Although the Spring expeditions varied by team, they all focused around evolution. One seventh grade team learned about triclosan, the bacteria-killing chemical in antibacterial soap. The students conducted a lab to see if anti-bacterial soaps actually removed more bacteria from their hands than traditional soaps. One field work opportunity was going to the local hospital where students learned about sterilization procedures. Wearing actual protective clothing that surgeons wear during surgical operations the students "scrubbed in" at a surgical scrub sink. To supplement their research a guest speaker, an expert in bacterial resistance from MIT, came to the school to speak with the students. Based on their findings the students wrote letters to politicians and corporations about bacteria and its resistance to triclosan and other antibiotics. The students summarized their findings and experiences by writing a research paper about triclosan and natural selection.
To learn more about evolution, the entire grade traveled to New York City to visit the American Museum of Natural History. In addition to their excellent fossil halls, they also visited a special exhibit on recent paleontology findings, including models of feathered dinosaurs. In the fossil halls, students learned about evolutionary relationships, and how a cladogram can show how species are related through common ancestors.
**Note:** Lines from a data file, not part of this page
-- ==== Sys2Proof/Word.lean ====
section
/-!
DEFINITION. Word: the fixed widths of the block's values (00_scope R9, 30_encoding R79). Every quantity
is unsigned; nothing in the block is signed.
-/
namespace Sys2Proof

/-- The unit of the input stream, of payloads and of every narrow field (R8 `BYTE`, R9). -/
abbrev Byte := BitVec 8

/-- A 16-bit field: `cmd`, `size`, `rem` (R19, R20, R22). -/
abbrev Half := BitVec 16

/-- The stream offset, `OFFSET_WIDTH` = 64 bits, wrapping (R15; log 8). -/
abbrev Offset := BitVec 64

end Sys2Proof
end

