/-- Resynchronisation under its conditions (R136): a corrupted frame `c` followed by a valid frame `v` from `Idle` yields
one error and then `v`'s Frame when (a) `c` is a frame whose checksum does not match, of either generation and within
capacity, or (b) `c` has an illegal generation or direction marker and no later start marker; and when (c) `c` has no start
marker at all, `v`'s Frame alone. -/
def Obligations.ResynchronisesAfterCorruption : Prop :=
  ∀ (s : State) (v : RawFrame), s.parser.phase = .idle → v.Verified → s.params.Fits v.gen v.size →
    let yields (c : List Byte) (outs : List StreamOutcome) : Prop :=
      ∃ t : State, exec (.feed (c ++ v.wire)) s = .next t ∧ t.out = s.out ++ outs ∧ t.parser.phase = .idle
    (∀ dir size cmd payload k, payload.length = size.toNat → size.toNat ≤ s.params.maxLegacy.toNat →
      k ≠ xorFold (coveredL size cmd payload) →
      yields (frameLBytes dir size cmd payload k)
        [.error .checksumMismatch (s.parser.offset + BitVec.ofNat 64 (5 + payload.length)), .frame v]) ∧
    (∀ dir flag cmd size payload k, payload.length = size.toNat → size.toNat ≤ s.params.maxExt.toNat →
      k ≠ crc8 (coveredX flag cmd size payload) →
      yields (frameXBytes dir flag cmd size payload k)
        [.error .checksumMismatch (s.parser.offset + BitVec.ofNat 64 (8 + payload.length)), .frame v]) ∧
    (∀ g rest, g ≠ 0x4D → g ≠ 0x58 → (0x24 : Byte) ∉ rest →
      yields (0x24 :: g :: rest) [.error .invalidPreamble (s.parser.offset + 1), .frame v]) ∧
    (∀ g d rest, d ≠ 0x3C → d ≠ 0x3E → d ≠ 0x21 → (0x24 : Byte) ∉ rest →
      yields (0x24 :: genMarker g :: d :: rest)
        [.error .unsupportedDirectionMarker (s.parser.offset + 2), .frame v]) ∧
    (∀ c, (0x24 : Byte) ∉ c → yields c [.frame v])

/-- A start marker at a violating position is consumed (R173): a stray 0x24 right before a frame raises `InvalidPreamble`
on the frame's own start marker, and the frame is lost when it holds no other 0x24. -/
def Obligations.StrayStartMarkerLosesFrame : Prop :=
  ∀ (s : State) (v : RawFrame), s.parser.phase = .idle → (0x24 : Byte) ∉ v.wire.tail →
    ∃ t : State, exec (.feed (0x24 :: v.wire)) s = .next t ∧
      t.out = s.out ++ [.error .invalidPreamble (s.parser.offset + 1)] ∧ t.parser.phase = .idle

/-! ### ChecksumEngine and FrameCodec -/

/-- CSUM.L returns the exclusive-or of all bytes, starting at 0, and changes nothing else (R81, R80). -/
def Obligations.CsumLReturnsXorFold : Prop :=
  ∀ (s : State) (bytes : List Byte),
    exec (.csumL bytes) s = .next (s.withResult (.byte (bytes.foldr (fun b a => b ^^^ a) 0)))

/-- CSUM.X returns the CRC register after all bytes, starting at 0, and changes nothing else (R84, R80); the update of
the register by a byte is R83's algorithm, which the spec takes from general knowledge (G1; log 14). -/
def Obligations.CsumXReturnsCrc : Prop :=
  ∀ (s : State) (bytes : List Byte),
    exec (.csumX bytes) s = .next (s.withResult (.byte (bytes.foldl crc8Step 0)))

/-- Fold law and residue of `xor_fold` (R82). -/
def Obligations.XorFoldLaws : Prop :=
  ∀ s t : List Byte,
    xorFold (s ++ t) = xorFold s ^^^ xorFold t ∧ xorFold (s ++ [xorFold s]) = 0

/-- Fold law, residue, linearity and blindness to leading zero bytes of `crc8` (R84, R85). -/
def Obligations.CrcLaws : Prop :=
  ∀ s t : List Byte,
    crc8 (s ++ t) = t.foldl crc8Step (crc8 s) ∧ crc8 (s ++ [crc8 s]) = 0 ∧ crc8 (0 :: s) = crc8 s ∧
    (s.length = t.length → crc8 (List.zipWith (fun a b => a ^^^ b) s t) = crc8 s ^^^ crc8 t)

/-- The table form of the CRC update (R86), for every register value and every byte. -/
def Obligations.CrcStepEqualsTable : Prop := ∀ c b : Byte, crc8Step c b = crc8StepByTable c b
One team, inspired by the trip, made a permanent cladogram of vertebrates covering an entire classroom wall. Students researched an animal, designed and created a stencil, then painted the animal on the wall. The research and explanations of evolution, cladograms, and evolutionary ancestry have been preserved in a binder in that classroom.
One eighth grade team reorganized into two to four person teams to conduct an in-depth study of a topic within the Beaverdam Brook Sub-watershed. The topics included construction of a relief map of Beaverdam Brook Sub-watershed; a shoreline survey or a land survey of the sub-watershed; measurements of dissolved oxygen content; the biochemical oxygen demand, the pH, or the dissolved and suspended solids at nine sites along Beaverdam Brook; and assessment of the change in biodiversity, or the change in flow and volume discharge. Each team collaboratively performed field and laboratory work, shared data and calculated results. Individually, each student wrote a report for their portfolio and each team collaboratively prepared a Power Point presentation.
Finally, the full team of twenty-eight students presented their Power Point presentations to an audience of about 80 people consisting of their parents, siblings, staff, prospective parents, representatives from the Framingham and Natick Department of Public Works, a Selectman of Natick, and a representative of the SuASCo watershed.